Sorry, I don't have one with an error. But I think it's easily reproducible, so I'll explain it.

describe the problem

Description of the issue

The bug I encountered, I think, is very easy to reproduce. For the first time, I installed Arch via Archinstall. So, when I booted the system, I ran pacman -Syuu and then archinstall, and the uu flag was the problem. This updated the Linux kernel, which was an issue with Archinstall.

I selected what I wanted to install, in particular, the Btrfs file system with all its defaults (no subvolumes, compression enabled etc.). Then I ran the installation, waited for 5 seconds for the drive to be formatted or whatever else it was supposed to do, and then I instantly got an error message.

mount: /mnt/arch_btrfs: unknown filesystem type 'btrfs'.

image

After a little research, I found out that this was most likely caused by a Linux kernel update and the modprobe command did not have relevant information or anything like that. To solve this, you need to reboot the system, but since it's a live USB with the kernel in RAM, there's no way to do that after the update has been made.

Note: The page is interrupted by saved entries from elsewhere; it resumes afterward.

-- ==== Sys2Proof/Machine/Bus.lean ====
section
/-! DEFINITION. Host accesses to the register window (10_state.md section 4, 20_memory.md sections 2 to 4). -/

namespace Sys2Proof.Machine

/-! ## The register map -/

/-- The registers of R44; `unmapped` stands for the offsets 0x34 to 0xFC (R42). -/
inductive Reg where
  | id | ctrl | status | cmd | arg0 | arg1 | result | bsel | bidx | bdata | blen | benc | capr | unmapped
  deriving DecidableEq, Repr

/-- The register at a byte offset: the bus carries offset[7:2] alone (R44, R51). DEDUCED (log entry 16): the two low bits
of an offset are ignored. -/
def regAt (offset : BitVec 8) : Reg :=
  match (offset.extractLsb' 2 6).toNat with
  | 0x00 => .id
  | 0x01 => .ctrl
  | 0x02 => .status
  | 0x03 => .cmd
  | 0x04 => .arg0
  | 0x05 => .arg1
  | 0x06 => .result
  | 0x07 => .bsel
  | 0x08 => .bidx
  | 0x09 => .bdata
  | 0x0A => .blen
  | 0x0B => .benc
  | 0x0C => .capr
  | _ => .unmapped

/-- The byte offset in the window of an address of the platform's bus, or none for an address outside the window, whose
access does not reach the block (R5, R63). -/
def windowOffset (address : Nat) : Option (BitVec 8) :=
  if Config.base ≤ address ∧ address < Config.base + 256 then some (BitVec.ofNat 8 (address - Config.base)) else none

/-- The constant of ID (R24). -/
def idWord : Word := 0x43504C01

/-- CAPR (R36). -/
def caprWord : Word := BitVec.ofNat 32 Config.cap

/-! ## Reads (R51, R53, R58) -/

/-- The buffer BSEL selects (R37). -/
def State.selected (s : State) : BufNum := bufNum s.bsel

/-- The HOST gets `v` back; nothing of the block changes. -/
def State.answer (s : State) (v : Word) : State := { s with rdata := some v }

/-- R58: a read that a command in progress makes illegal returns an unspecified value and sets OVR. -/
def State.overrunRead (s : State) : State :=
  { s with rdata := some (Config.freeWord s.draws), draws := s.draws + 1, ovr := true }

/-- A host read of BDATA while BUSY = 0 (R53). -/
def readBdata (s : State) : Result :=
  if s.bidx.toNat ≥ Config.cap then .next { s with perr := true, rdata := some 0 }
  else
    match readSlot (s.buf s.selected).sym s.bidx.toNat s.draws with
    | none => .fault (.undefinedPortRead s.selected s.bidx.toNat)
    | some (v, d) => .next { s with bidx := s.bidx + 1, draws := d, rdata := some (v.setWidth 32) }

/-- `MemRead(offset, 4)` (R51), with R58 while BUSY = 1. -/
def hostRead (offset : BitVec 8) (s : State) : Result :=
  match regAt offset with
  | .id => .next (s.answer idWord)
  | .ctrl => .next (s.answer s.ctrlWord)
  | .status => .next (s.answer s.statusWord)
  | .cmd => .next (s.answer s.cmd)
  | .arg0 => .next (s.answer s.arg0)
  | .arg1 => .next (s.answer s.arg1)
  | .result => if s.busy then .next s.overrunRead else .next (s.answer s.result)
  | .bsel => .next (s.answer (s.bsel.setWidth 32))
  | .bidx => .next (s.answer s.bidx)
  | .bdata => if s.busy then .next s.overrunRead else readBdata s
  | .blen => if s.busy then .next s.overrunRead else .next (s.answer (BitVec.ofNat 32 (s.buf s.selected).len))
  | .benc => if s.busy then .next s.overrunRead else .next (s.answer ((s.buf s.selected).enc.code.setWidth 32))
  | .capr => .next (s.answer caprWord)
  | .unmapped => .next (s.answer 0)

/-! ## Writes (R52, R54 to R56, R58) -/

/-- R54, R55: the HOST may change the contents and the length of RAW and TEXT buffers alone. -/
def Buffer.hostWritable (b : Buffer) : Bool := b.enc == .raw || b.enc == .text

/-- A refused port access: it sets PERR and does nothing else (R30). -/
def State.refusePort (s : State) : State := { s with perr := true }

/-- A host write of BDATA while BUSY = 0 (R54). -/
def writeBdata (v : Word) (s : State) : State :=
  let b := s.buf s.selected
  if s.bidx.toNat ≥ Config.cap ∨ b.hostWritable = false then s.refusePort
  else
    { s.setBuf s.selected { b with sym := b.sym.write s.bidx.toNat (v.extractLsb' 0 8) } with bidx := s.bidx + 1 }

/-- A host write of BLEN while BUSY = 0 (R55). -/
def writeBlen (v : Word) (s : State) : State :=
  let b := s.buf s.selected
  if v.toNat > Config.cap ∨ b.hostWritable = false then s.refusePort
  else s.setBuf s.selected { b with len := v.toNat }

/-- A host write of BENC while BUSY = 0: RAW and TEXT alone are accepted (R56). -/
def writeBenc (v : Word) (s : State) : State :=
  match Enc.ofCode (v.extractLsb' 0 2) with
  | .raw => s.setBuf s.selected { s.buf s.selected with enc := .raw }
  | .text => s.setBuf s.selected { s.buf s.selected with enc := .text }
  | .hex => s.refusePort
  | .b64 => s.refusePort

/-- A host write of CTRL: SRST = 1 resets and ignores the IE of that write; else IE takes bit 0 (R25, R201). -/
def writeCtrl (v : Word) (s : State) : State :=
  if v.getLsbD 1 then s.resetBlock else { s with ie := v.getLsbD 0 }

/-- R58: a write that a command in progress makes illegal is ignored and sets OVR. DEDUCED (log entry 11): a write of a
read-only register is one of them. -/
def State.overrunWrite (s : State) : State := { s with ovr := true }

/-- A host write while BUSY = 0 to a register other than CTRL and STATUS (R52). -/
def writeIdle (r : Reg) (v : Word) (s : State) : State :=
  match r with
  | .id => s
  | .ctrl => s
  | .status => s
  | .cmd => s.accept v
  | .arg0 => { s with arg0 := v }
  | .arg1 => { s with arg1 := v }
  | .result => s
  | .bsel => { s with bsel := v.extractLsb' 0 3 }
  | .bidx => { s with bidx := v }
  | .bdata => writeBdata v s
  | .blen => writeBlen v s
  | .benc => writeBenc v s
  | .capr => s
  | .unmapped => s

/-- `MemWrite(offset, 4, v)` (R52), with R58 while BUSY = 1. -/
def hostWrite (offset : BitVec 8) (v : Word) (s : State) : State :=
  match regAt offset with
  | .ctrl => writeCtrl v s
  | .status => s.writeStatus v
  | .unmapped => s
  | r => if s.busy then s.overrunWrite else writeIdle r v s

end Sys2Proof.Machine
end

Then I rebooted and tried it with pacman -Sy archlinux-keyring and archinstall, but it immediately failed on the archinstall call.

image

Sorry for the poor photo quality. I didn't expect to use them to report a problem.

Basically, it formatted the disk and failed to create a BTRFS file system. This broke the partitions on the drive, so I fixed it by using the dd command to overwrite the first gigabyte of the drive with zeros (dd if=/dev/zero of=/dev/nvme0n1), and then running archinstall again. The installation worked fine, but I didn't update the Linux kernel this time.

Steps to reproduce

  1. Boot into arch ISO
  2. pacman -Syuu - there must be a kernel update I think for bug to be reproduced
  3. pacman -Sy archlinux-keyring archinstall
  4. Run archinstall and selected whatever you want
  5. Run "Install"
  6. It will fail after 5 second countdown

Proposed solution

I think it is better to have some kind of protection in place for such situations. Since the system can't find the btrfs filesystem type, it may be possible to detect and alert the user that there is a problem and, most likely, an updated kernel should be avoided. A bug by itself isn't a big deal, but a corrupted partition after that is a problem.